# [Extracted entries]
/-- R219, R222, R322, R350, R352 and R354; a RELEASE of a ring level goes on to the ranks whose arrivals came by its path, at a port
that does not send once that is UP (the model's choice, log 222). RELAY_FORWARD
waits until the step's shard has wholly landed (the model's reading, log 199). It asks nothing of what the successor has begun, and from the
first window on b is the block that ends before the step's compute: both are measured, or known to the successor alone, and the command's
to say (the model's choice, log 28). -/
def Obligations.RelaysAndBarrierRecords : Prop :=
  (∀ (g : Byte) (step : Half) (b : Nat) (s : State) (r : Relay),
    s.net.relays.find? (fun r => decide (r.group = g.toNat) && r.begun.contains step.toNat && !r.forwarded.contains step.toNat) = some r →
    step.toNat + 1 < r.n →
    let landed := step ≠ 0 → r.units * 2048 ≤ mget 0 r.landed (step.toNat - 1)
    (¬ landed → exec (.relayForward g step b) s = .next s) ∧
    ∀ bs, landed → s.portCheck (rtPortTo (s.routeEntry g.toNat) r.level r.rank ((r.rank + 1) % r.n)) true = none →
    let src := if step.toNat = 0 then r.shard else relaySlot r.xaddr r.units (step.toNat - 1)
    let want := if s.pwr.windowPassed then b else mget 22 s.pwr.profile.relayLog g.toNat
    s.memRead src (r.units * 2048) = .ok bs →
    ∃ t, exec (.relayForward g step b) s = .next t ∧ t.net.relayForwards = s.net.relayForwards + 1 ∧
      t.net.relayBlock = 2 ^ max (s.dv 0x1140 1).log2 (min (s.dv 0x1140 2).log2 want) ∧
      t.ms = (s.readDone src (r.units * 2048)).ms ∧ t.ms.mem = s.ms.mem ∧
      ∀ r' ∈ t.net.relays, r'.group = r.group → r'.xaddr = r.xaddr → step.toNat ∈ r'.forwarded) ∧
  (∀ (p : PortId) (s : State) (r : BitVec 256) (rest : List (BitVec 256)) (g : Nat),
    takeBarrier 0 (s.port p).ctrlIn = some (r, rest) → s.groupOfTag (xrecOf r p).tag = some g →
    rtRank (s.routeEntry g) (xrecOf r p).level 0 = 0 → s.boundJob (xrecOf r p).tag (xrecOf r p).chan = none →
    ∃ t, exec (.xbarArriveRecv p) s = .next t ∧ (t.port p).ctrlIn = rest ∧ t.net.xheld = s.net.xheld ++ [xrecOf r p] ∧ t.ms = s.ms) ∧
  (∀ (p : PortId) (s : State) (r : BitVec 256) (rest : List (BitVec 256)) (g : Nat),
    takeBarrier 1 (s.port p).ctrlIn = some (r, rest) → s.groupOfTag (xrecOf r p).tag = some g →
    let l := (xrecOf r p).level
    let me := rtRank (s.routeEntry g) l 0
    let half := (rtSize (s.routeEntry g) l - 1) / 2
    let goes := 2 ≤ l ∧ (if p.val = (ringPorts l).2 then me + 1 ≤ half else half < me - 1)
    let sends := (s.port (throughPort p)).state = .up ∨ (s.port (throughPort p)).state = .draining
    let on := sends ∧ goes
    let sent := (s.port (throughPort p)).ctrlOut
    (∀ j b top, s.boundJob (xrecOf r p).tag (xrecOf r p).chan = some (j, b, g, top) → b.xsent = true → b.xreleased = false →
      (xrecOf r p).round = b.xround + 1 →
      ∃ t, exec (.xbarReleaseRecv p) s = .next t ∧ t.net.xbarRounds = s.net.xbarRounds + 1 ∧ t.ms = s.ms ∧
        (on → ∃ more, (t.port (throughPort p)).ctrlOut = sent ++ r :: more) ∧
        ∀ j', t.job? j = some j' → ∀ b', j'.barrier? (xrecOf r p).chan = some b' → b'.xreleased = true) ∧
    ((∀ j b g' top, s.boundJob (xrecOf r p).tag (xrecOf r p).chan = some (j, b, g', top) → (xrecOf r p).round ≠ b.xround + 1) →
      ∃ t, exec (.xbarReleaseRecv p) s = .next t ∧ (t.port p).ctrlIn = rest ∧ t.net.xheld = s.net.xheld ++ [xrecOf r p] ∧
        (on → (t.port (throughPort p)).ctrlOut = sent ++ [r]) ∧ (¬ on → (t.port (throughPort p)).ctrlOut = sent) ∧
        (goes → ¬ sends → (t.port (throughPort p)).ctrlHeld = (s.port (throughPort p)).ctrlHeld ++ [r]) ∧ t.hub = s.hub ∧ t.ms = s.ms)) ∧
  (∀ (p : PortId) (s : State) (r : BitVec 256) (rest : List (BitVec 256)) (g : Nat),
    takeBarrier 2 (s.port p).ctrlIn = some (r, rest) → s.groupOfTag (xrecOf r p).tag = some g →
    ∃ t, exec (.xbarAbortRecv p) s = .next t ∧ t.net.abortsReceived = s.net.abortsReceived + 1 ∧ (t.group g).aborted = true) ∧
  (∀ (d : Fin 2) (tag : Word) (xseq : Half) (s : State),
    (∃ o ∈ s.net.ops, o.die = d.val ∧ o.tag = tag ∧ o.xseq = xseq ∧ o.finished = false) →
    ∃ t, exec (.exchStallTimer d tag xseq) s = .next t ∧ t = { s with por := t.por } ∧
      t.por = { s.por with log := t.por.log, logSeq := s.por.logSeq + 1 } ∧
      (t.por.log.head?).map (fun r => (r.seq, r.stamp)) = some (s.por.logSeq + 1, s.pacing))

/-- R313, R316 and R319. The outcome of an engine's self-test is one that PORT_LOCAL_FAULT has left (the model's choice, log 156). A peer's
identity waits until this port's own has left and is acknowledged (the model's reading, log 215). The barrier records that waited leave
once the port is UP, and a training port reads no lane locked (the model's choices, logs 222 and 224). -/
def Obligations.PortTraining : Prop :=
  (∀ (p : PortId) (s : State), (s.port p).fenced = false → s.portEnabled p = true →
    let training := fun (t : State) => OnlyPort p s t ∧ t.port p = { s.port p with
      state := .training, fault := 0, lanesOk := 0, txSeq := 0, rxSeq := 0, ctrlIn := [], ctrlOut := [s.identityRecord p] }
    let bypassed := ∃ r, ringOf p = some r ∧ s.dv (0x1020 + r) 3 = 1
    let failed := fun (t : State) => (t.port p).testFails = false ∧ (t.port p).lanesOk = 0 ∧ (t.port p).downs = (s.port p).downs + 1 ∧
      t.ms = s.ms ∧ t.cores = s.cores ∧ (¬ bypassed → (t.port p).state = .down ∧ (t.port p).fault = 1 ∧
        ∀ q, q ≠ p.val → t.port q = s.port q) ∧
      (∀ r, ringOf p = some r → s.dv (0x1020 + r) 3 = 1 → (t.ring r).bypass = .moving false ∧ (t.port p).state = .off)
    let trains := fun (i : Instr) =>
      ((s.port p).testFails = false → ∃ t, exec i s = .next t ∧ training t) ∧
      ((s.port p).testFails = true → ∃ t, exec i s = .next t ∧ failed t)
    ((s.port p).state = .off → trains (.portTrain p)) ∧
    ((s.port p).state = .down → trains (.portTrain p) ∧ trains (.portRetrainTimer p))) ∧
  (∀ (p : PortId) (s : State), (s.port p).fenced = true → exec (.portTrain p) s = .next s ∧ exec (.portRetrainTimer p) s = .next s) ∧
  (∀ (p : PortId) (s : State) (r : BitVec 256) (rest : List (BitVec 256)), takeCtrl 3 (s.port p).ctrlIn = some (r, rest) →
    (s.port p).state = .training → bits r.toNat 127 64 ≠ 0 →
    ((s.port p).ctrlOut ≠ [] ∨ (s.port p).replay ≠ [] → exec (.peerIdentityRecv p) s = .next s) ∧
    ((s.port p).ctrlOut = [] → (s.port p).replay = [] → ∃ t, exec (.peerIdentityRecv p) s = .next t ∧ OnlyPort p s t ∧ (t.port p).state = .up ∧ (t.port p).fault = 0 ∧
      (t.port p).peerSerial = BitVec.ofNat 64 (bits r.toNat 127 64) ∧ (t.port p).txSeq = 0 ∧ (t.port p).rxSeq = 0 ∧
      (t.port p).creditE = 8192 ∧ (t.port p).creditB = 2048 ∧ (t.port p).ctrlIn = rest ∧
      (t.port p).ctrlOut = (s.port p).ctrlHeld ∧ (t.port p).ctrlHeld = [])) ∧
  (∀ (p : PortId) (s : State), (s.port p).state = .training → (s.port p).fenced = false →
    ∃ t, exec (.portTrainTimeout p) s = .next t ∧ (t.port p).state = .down ∧ (t.port p).fault = 2 ∧
      (t.port p).downs = (s.port p).downs + 1 ∧ ∀ q, q ≠ p.val → t.port q = s.port q) ∧
  (∀ (p : PortId) (s : State) (r : BitVec 256) (rest : List (BitVec 256)), takeCtrl 1 (s.port p).ctrlIn = some (r, rest) →
    ∃ t, exec (.creditReturnRecv p) s = .next t ∧ OnlyPort p s t ∧ t.port p = { s.port p with
      ctrlIn := rest
      creditE := (s.port p).creditE + (if bits r.toNat 15 8 = 1 then bits r.toNat 63 32 else 0)
      creditB := (s.port p).creditB + (if bits r.toNat 15 8 = 2 then bits r.toNat 63 32 else 0) })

# [Assigned task]
Each line from the top of the data, up to and including the line that contains "let src := if", should be set down exactly.

# [Solved exercise]
/-- R219, R222, R322, R350, R352 and R354; a RELEASE of a ring level goes on to the ranks whose arrivals came by its path, at a port
that does not send once that is UP (the model's choice, log 222). RELAY_FORWARD
waits until the step's shard has wholly landed (the model's reading, log 199). It asks nothing of what the successor has begun, and from the
first window on b is the block that ends before the step's compute: both are measured, or known to the successor alone, and the command's
to say (the model's choice, log 28). -/
def Obligations.RelaysAndBarrierRecords : Prop :=
  (∀ (g : Byte) (step : Half) (b : Nat) (s : State) (r : Relay),
    s.net.relays.find? (fun r => decide (r.group = g.toNat) && r.begun.contains step.toNat && !r.forwarded.contains step.toNat) = some r →
    step.toNat + 1 < r.n →
    let landed := step ≠ 0 → r.units * 2048 ≤ mget 0 r.landed (step.toNat - 1)
    (¬ landed → exec (.relayForward g step b) s = .next s) ∧
    ∀ bs, landed → s.portCheck (rtPortTo (s.routeEntry g.toNat) r.level r.rank ((r.rank + 1) % r.n)) true = none →
    let src := if step.toNat = 0 then r.shard else relaySlot r.xaddr r.units (step.toNat - 1)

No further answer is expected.